===== Given entries

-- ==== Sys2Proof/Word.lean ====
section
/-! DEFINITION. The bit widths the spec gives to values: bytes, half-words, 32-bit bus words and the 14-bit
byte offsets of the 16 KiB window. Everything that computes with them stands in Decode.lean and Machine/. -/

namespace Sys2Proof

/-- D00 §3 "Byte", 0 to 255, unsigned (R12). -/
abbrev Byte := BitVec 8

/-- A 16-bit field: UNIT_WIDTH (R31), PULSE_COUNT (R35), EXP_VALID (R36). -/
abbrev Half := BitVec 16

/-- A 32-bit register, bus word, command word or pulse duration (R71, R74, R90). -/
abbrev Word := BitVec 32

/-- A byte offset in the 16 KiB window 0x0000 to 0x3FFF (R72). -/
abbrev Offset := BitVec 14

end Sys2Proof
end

==========
===== Given entries

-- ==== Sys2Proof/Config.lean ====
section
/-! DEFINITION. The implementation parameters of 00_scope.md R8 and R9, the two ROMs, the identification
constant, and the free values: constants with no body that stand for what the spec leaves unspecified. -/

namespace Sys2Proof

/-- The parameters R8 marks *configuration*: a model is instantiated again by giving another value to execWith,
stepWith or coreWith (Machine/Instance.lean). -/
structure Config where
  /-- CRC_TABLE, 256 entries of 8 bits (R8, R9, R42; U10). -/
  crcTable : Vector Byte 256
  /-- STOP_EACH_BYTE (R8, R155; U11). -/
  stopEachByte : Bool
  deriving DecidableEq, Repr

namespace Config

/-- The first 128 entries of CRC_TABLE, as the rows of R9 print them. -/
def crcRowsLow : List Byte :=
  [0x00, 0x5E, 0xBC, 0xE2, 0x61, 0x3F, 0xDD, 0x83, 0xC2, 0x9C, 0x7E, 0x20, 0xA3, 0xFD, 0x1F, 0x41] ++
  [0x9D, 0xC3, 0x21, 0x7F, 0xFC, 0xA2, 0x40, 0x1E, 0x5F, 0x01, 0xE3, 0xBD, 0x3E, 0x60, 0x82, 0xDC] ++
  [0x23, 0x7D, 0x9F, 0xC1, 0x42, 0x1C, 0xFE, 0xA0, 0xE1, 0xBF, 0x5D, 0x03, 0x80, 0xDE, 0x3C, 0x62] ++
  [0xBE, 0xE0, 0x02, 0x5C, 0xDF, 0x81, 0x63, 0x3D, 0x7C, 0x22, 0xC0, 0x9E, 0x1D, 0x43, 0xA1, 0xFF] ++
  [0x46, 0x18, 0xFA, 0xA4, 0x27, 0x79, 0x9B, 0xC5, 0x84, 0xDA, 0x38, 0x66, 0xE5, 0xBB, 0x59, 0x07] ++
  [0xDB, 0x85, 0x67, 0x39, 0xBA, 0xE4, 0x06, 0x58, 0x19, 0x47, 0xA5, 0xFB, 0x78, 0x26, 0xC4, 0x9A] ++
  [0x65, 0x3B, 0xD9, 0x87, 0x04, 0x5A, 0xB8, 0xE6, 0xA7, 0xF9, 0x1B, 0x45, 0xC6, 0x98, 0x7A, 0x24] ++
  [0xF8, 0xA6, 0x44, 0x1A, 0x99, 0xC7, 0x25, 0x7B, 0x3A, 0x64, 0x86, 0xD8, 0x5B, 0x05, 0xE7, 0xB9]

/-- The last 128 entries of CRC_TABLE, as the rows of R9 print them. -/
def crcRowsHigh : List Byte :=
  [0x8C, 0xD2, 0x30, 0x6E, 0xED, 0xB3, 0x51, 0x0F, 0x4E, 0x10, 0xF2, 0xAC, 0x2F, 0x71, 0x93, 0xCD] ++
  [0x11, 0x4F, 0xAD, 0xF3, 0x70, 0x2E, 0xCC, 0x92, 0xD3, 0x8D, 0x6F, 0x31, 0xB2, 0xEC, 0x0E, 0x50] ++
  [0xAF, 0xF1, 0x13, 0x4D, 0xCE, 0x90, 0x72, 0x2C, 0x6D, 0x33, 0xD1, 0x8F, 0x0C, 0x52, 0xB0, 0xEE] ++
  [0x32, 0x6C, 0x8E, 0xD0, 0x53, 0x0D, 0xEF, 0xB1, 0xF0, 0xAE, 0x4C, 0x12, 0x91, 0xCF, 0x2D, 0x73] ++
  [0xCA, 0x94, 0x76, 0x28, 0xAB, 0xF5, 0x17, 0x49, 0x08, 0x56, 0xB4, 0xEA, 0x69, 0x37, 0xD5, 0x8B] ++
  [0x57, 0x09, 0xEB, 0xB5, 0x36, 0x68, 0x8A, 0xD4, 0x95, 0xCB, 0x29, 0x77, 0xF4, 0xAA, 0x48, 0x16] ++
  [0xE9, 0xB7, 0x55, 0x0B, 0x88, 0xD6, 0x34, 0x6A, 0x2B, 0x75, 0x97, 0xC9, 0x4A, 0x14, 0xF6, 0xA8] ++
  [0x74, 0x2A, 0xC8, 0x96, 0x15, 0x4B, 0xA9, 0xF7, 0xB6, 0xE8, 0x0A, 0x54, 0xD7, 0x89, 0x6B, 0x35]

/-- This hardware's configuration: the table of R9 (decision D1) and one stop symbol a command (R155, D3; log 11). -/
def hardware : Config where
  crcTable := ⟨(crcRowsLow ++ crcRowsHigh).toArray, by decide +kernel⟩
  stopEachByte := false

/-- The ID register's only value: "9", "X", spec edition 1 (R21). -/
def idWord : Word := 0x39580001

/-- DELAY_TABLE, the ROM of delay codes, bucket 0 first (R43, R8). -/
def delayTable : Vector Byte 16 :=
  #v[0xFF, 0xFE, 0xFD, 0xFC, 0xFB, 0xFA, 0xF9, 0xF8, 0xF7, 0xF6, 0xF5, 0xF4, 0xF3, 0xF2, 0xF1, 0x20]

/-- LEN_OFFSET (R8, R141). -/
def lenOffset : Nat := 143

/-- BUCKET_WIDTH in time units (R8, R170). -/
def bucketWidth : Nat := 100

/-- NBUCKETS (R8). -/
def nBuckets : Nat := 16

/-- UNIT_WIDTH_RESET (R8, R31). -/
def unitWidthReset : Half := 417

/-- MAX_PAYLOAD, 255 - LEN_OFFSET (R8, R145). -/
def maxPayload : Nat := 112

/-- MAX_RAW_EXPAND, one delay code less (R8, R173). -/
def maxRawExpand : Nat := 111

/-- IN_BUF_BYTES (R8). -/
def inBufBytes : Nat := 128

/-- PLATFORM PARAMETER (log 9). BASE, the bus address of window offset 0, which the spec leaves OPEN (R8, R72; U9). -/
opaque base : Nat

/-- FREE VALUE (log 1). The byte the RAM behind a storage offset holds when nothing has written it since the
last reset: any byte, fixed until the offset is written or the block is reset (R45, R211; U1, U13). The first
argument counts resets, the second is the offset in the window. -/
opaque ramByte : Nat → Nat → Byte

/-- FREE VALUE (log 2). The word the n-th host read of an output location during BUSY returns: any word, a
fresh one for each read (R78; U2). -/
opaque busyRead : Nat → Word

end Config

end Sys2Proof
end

==========

Activity
Write out only the lines that run from the line containing "0x0E, 0x50] ++" through the line containing "(R8, R31). -/", both included, exactly as they appear above.

Solution to this task
  [0x11, 0x4F, 0xAD, 0xF3, 0x70, 0x2E, 0xCC, 0x92, 0xD3, 0x8D, 0x6F, 0x31, 0xB2, 0xEC, 0x0E, 0x50] ++
  [0xAF, 0xF1, 0x13, 0x4D, 0xCE, 0x90, 0x72, 0x2C, 0x6D, 0x33, 0xD1, 0x8F, 0x0C, 0x52, 0xB0, 0xEE] ++
  [0x32, 0x6C, 0x8E, 0xD0, 0x53, 0x0D, 0xEF, 0xB1, 0xF0, 0xAE, 0x4C, 0x12, 0x91, 0xCF, 0x2D, 0x73] ++
  [0xCA, 0x94, 0x76, 0x28, 0xAB, 0xF5, 0x17, 0x49, 0x08, 0x56, 0xB4, 0xEA, 0x69, 0x37, 0xD5, 0x8B] ++
  [0x57, 0x09, 0xEB, 0xB5, 0x36, 0x68, 0x8A, 0xD4, 0x95, 0xCB, 0x29, 0x77, 0xF4, 0xAA, 0x48, 0x16] ++
  [0xE9, 0xB7, 0x55, 0x0B, 0x88, 0xD6, 0x34, 0x6A, 0x2B, 0x75, 0x97, 0xC9, 0x4A, 0x14, 0xF6, 0xA8] ++
  [0x74, 0x2A, 0xC8, 0x96, 0x15, 0x4B, 0xA9, 0xF7, 0xB6, 0xE8, 0x0A, 0x54, 0xD7, 0x89, 0x6B, 0x35]

/-- This hardware's configuration: the table of R9 (decision D1) and one stop symbol a command (R155, D3; log 11). -/
def hardware : Config where
  crcTable := ⟨(crcRowsLow ++ crcRowsHigh).toArray, by decide +kernel⟩
  stopEachByte := false

/-- The ID register's only value: "9", "X", spec edition 1 (R21). -/
def idWord : Word := 0x39580001

/-- DELAY_TABLE, the ROM of delay codes, bucket 0 first (R43, R8). -/
def delayTable : Vector Byte 16 :=
  #v[0xFF, 0xFE, 0xFD, 0xFC, 0xFB, 0xFA, 0xF9, 0xF8, 0xF7, 0xF6, 0xF5, 0xF4, 0xF3, 0xF2, 0xF1, 0x20]

/-- LEN_OFFSET (R8, R141). -/
def lenOffset : Nat := 143

/-- BUCKET_WIDTH in time units (R8, R170). -/
def bucketWidth : Nat := 100

/-- NBUCKETS (R8). -/
def nBuckets : Nat := 16

/-- UNIT_WIDTH_RESET (R8, R31). -/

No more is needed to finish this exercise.